Scrumban : la fusion des frameworks Scrum et Kanban. Un système agile hybride, issu de la maîtrise des méthodologies qui le composent

 

 

Scrumban est un système Agile hybride. Scrumban, c’est la fusion des frameworks Scrum et Kanban.
Nous pourrions dès lors penser qu’une telle réunion consiste surtout à ne profiter que des avantages de chaque parent. Toutefois, une équipe agile — qu’elle soit Scrum ou Kanban — qui opte pour cet hybride cherche généralement, à améliorer sa capacité de travail, sa productivité ou la qualité de celle-ci, par le biais d’une adaptation de la méthodologie qu’elle pratique.

Pour mieux comprendre comment se compose cette hybridation, il convient de s’intéresser à l’historique de ces systèmes, puis d’expliciter, dans un deuxième temps, leurs principaux aspects. Un second article sera plus spécifiquement consacré à Scrumban en tant que tel afin de mettre en avant les implications de sa mise en place dans une organisation.
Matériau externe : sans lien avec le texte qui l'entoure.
-- ==== Sys2Proof/Machine/Matrix.lean ====
section
/-! DEFINITION. Tiles, the matrix commands and the arrays (R266-R286, R54, R55). -/

namespace Sys2Proof.Machine

/-! ### Tiles -/

/-- Element [row][column] of a tile: +0 where not listed (R266). -/
def tileGet (m : KV W32) (t r c : Nat) : Nat := (kvD m (4096 * t + 64 * r + c) 0).toNat

/-- Writes every element of a tile. -/
def tileFill (m : KV W32) (t : Nat) (f : Nat → Nat → Nat) : KV W32 :=
  let new := (List.range 4096).filterMap fun k =>
    let v := BitVec.ofNat 32 (f (k / 64) (k % 64))
    if v = 0 then none else some (4096 * t + k, v)
  (m.filter fun e => decide (e.1 < 4096 * t)) ++ new ++ m.filter fun e => decide (4096 * (t + 1) ≤ e.1)

/-- Writes one element of a tile. -/
def tilePut (m : KV W32) (t r c : Nat) (v : W32) : KV W32 :=
  if v = 0 then kvDel m (4096 * t + 64 * r + c) else kvSet m (4096 * t + 64 * r + c) v

def CmdOp.isMma : CmdOp → Bool
  | .matrix _ => true
  | _ => false

/-- A matrix command of a context is in flight. -/
def ctxMatrix (s : State) (ctx : Nat) : Bool :=
  s.cmds.any fun (_, c) => c.op.isMma && c.phase != .completed && (kvD s.crews c.crew {}).ctx == ctx

/-- The matrix mode of a context: reserved (CFLG bit 1, R344). It stays what it was while a matrix command is in flight (R283). -/
def mxReserved (s : State) (ctx : Nat) : Bool :=
  if ctxMatrix s ctx then (getCtx s ctx).mxMode else (ctxFlags s ctx).testBit 1

/-- The mode in which a matrix command is issued stands while one is in flight. -/
def noteMode (s : State) (ctx : Nat) : State := setCtx s ctx { getCtx s ctx with mxMode := mxReserved s ctx }

/-- A crew's MMA, MMAP and MMAG in flight. -/
def mxInFlight (s : State) (crew : Nat) : Nat :=
  (s.cmds.filter fun (_, c) => c.crew == crew && c.op.isMma && c.phase != .completed).length

/-- ACC_BOUND (R273). -/
def accTrap (m : Mask) (reason : Nat) (tile : Nat := 0) (follower : Bool := false) : TrapInfo :=
  { code := 0x0E, tx := BitVec.ofNat 32 (reason + 2 ^ 8 * tile + (if follower then 2 ^ 16 else 0)), mask := m }

/-- A command in flight names one of some tiles of the crew (R280). -/
def tilesBusy (s : State) (crew : Nat) (ts : List Nat) : Bool :=
  s.cmds.any fun (_, c) => c.phase != .completed &&
    (regionsMeet (ts.map fun t => Region.tile crew t) (c.reads ++ c.writes))

/-! ### Direct access -/

/-- ACCZ (R280). -/
def execAccz (w : Enc) (s : State) : Host.Outcome State Fault Refusal :=
  issueInstr (.accz w) w s fun x s =>
    let t := w.d.idx.toNat
    let n := uB s x w
    if x.act = 0 ∨ n = 0 then .done x s
    else if x.cr.acc < t + n then .trap x (accTrap x.act 1 (max t x.cr.acc)) s
    else
      let ts := (List.range n).map fun k => t + k
      if tilesBusy s x.ref.crew ts then .block x s
      else .done x (modCrew s x.ref.crew fun c =>
        { c with tiles := kvClear c.tiles (4096 * t) (4096 * (t + n))
                 tilePoison := c.tilePoison.filter fun k => !ts.contains k })

/-- The checks of ACCRD and ACCWR on a tile, a row and a column in every active lane (R273, R280). -/
def accCheck (s : State) (x : Site) (t : Nat) (r c : Nat → Nat) : Option (Option TrapInfo) :=
  if x.cr.acc ≤ t then some (some (accTrap x.act 1 t))
  else match (lanesOf x.act).filter fun l => decide (64 ≤ r l ∨ 64 ≤ c l) with
  | b :: bs => some (some (accTrap (maskOf (b :: bs)) 6))
  | [] =>
    if tilesBusy s x.ref.crew [t] then some none
    else if x.cr.tilePoison.contains t then
      some (some { code := 0x11, tx := BitVec.ofNat 32 t, mask := x.act })
    else none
At this point, we are now operating a simple kanban pull system. We still have our time-boxed iteration and planning cycle, so perhaps we might call such a thing a Scrumban system!
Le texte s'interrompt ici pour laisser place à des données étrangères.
/-- The blocks of a treelet's storage by 64 KiB granule of VA: the state, the granules' PAs, and whether one must wait. -/
def storageTouch (s : State) (ctx stack va size : Nat) : State × List (Nat × Option Nat) × Bool :=
  let g0 := va / unit64K
  let n := (va + 64 * size - 1) / unit64K - g0 + 1
  let vas := (List.range n).map fun k => max va ((g0 + k) * unit64K)
  let (s, pas, w) := damsonTouches s ctx stack vas
  (s, vas.zip pas, w)

/-- A block of storage: bytes and whether it is poisoned. -/
def storageBlock (s : State) (gs : List (Nat × Option Nat)) (a : Nat) : Option (List Byte × Bool) :=
  match gs.find? fun g => g.1 / unit64K == a / unit64K with
  | some (v, some pa) => some (homeBytes s (pa + (a - v)) 64, isPoisonTag (homeTag s (pa + (a - v))))
  | _ => none

/-- Reads bytes of a storage given by its blocks (R309, R320, R406). -/
def readStorage (size : Nat) (block : Nat → Option (List Byte × Bool)) (off n : Nat) : Except Nat (List Byte) :=
  if 64 * size < off + n then .error 4
  else
    let bs := (List.range ((off + n - 1) / 64 - off / 64 + 1)).map fun k => block (off / 64 + k)
    if bs.any fun b => b.isNone then .error 4
    else if bs.any fun b => (b.map (·.2)).getD false then .error 3
    else .ok ((((bs.map fun b => (b.map (·.1)).getD []).flatten).drop (off % 64)).take n)

/-- The storage that a bound ray reads (R315, R317): the state, a reader, and whether it must wait. -/
def boundStorage (s : State) (r : Ray) (e : TEntry) (b : RayBind) : State × (Nat → Option (List Byte × Bool)) × Bool :=
  let cur := e.ver == b.ver
  let key := queueKey r.stack r.ctx b.tid
  let kept := if e.root && cur then (kvGet s.replicas key).filter fun p => p.ver == b.ver else none
  match kept with
  | some p => (s, fun k => p.blocks.getD k none, false)
  | none =>
    let va := if cur then e.va else e.oldVa
    let (s, gs, w) := storageTouch s r.ctx r.stack va b.size
    if w then (s, fun _ => none, true)
    else
      let block (k : Nat) : Option (List Byte × Bool) := storageBlock s gs (va + 64 * k)
      let s' := if e.root && cur then
          { s with replicas := kvSet s.replicas key { ver := b.ver, blocks := (List.range b.size).map block } } else s
      (s', block, false)

/-- A version is poisoned: the entry and the record (R320). -/
def poisonVersion (s : State) (pa : Nat) (r : Ray) (b : RayBind) : State :=
  let e := tentryAt s pa
  if e.st = tPoisoned then s
  else postAgent (putEntry s pa { e with st := tPoisoned }) r.ctx 2 0x11 (b.ver + 2 ^ 32 * r.stack) b.tid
Expliquant comment apporter un peu plus de Lean dans Scrum en passant par Kanban : Corey Ladas, Scrum-ban[1]

 

Historique

Corey Ladas, dans son article Scrum-ban de 2008, décrit l’évolution possible d’une équipe Scrum vers un système Lean en intégrant Kanban dans leur framework. Bien que la paternité du terme lui soit attribuée, on le devine, l’historique de Scrumban est, en fait, l’historique de ces deux composants ou parents. Un précédent article donne l’historique de kanban. Pour ce qui est de l’autre parent, Scrum, cet article s’appuiera sur le Scrum Guide de Schwaber et Sutherland[2] ainsi que sur le guide de Claude Aubry[3], qui en expose ses origines ainsi que sa place au sein des méthodologies du mouvement agile[4].

Scrum (n): A framework within which people can address complex adaptive problems, while productively and creatively delivering products of the highest possible value.

K. Schwaber and J. Sutherland, The Scrum Guide[2]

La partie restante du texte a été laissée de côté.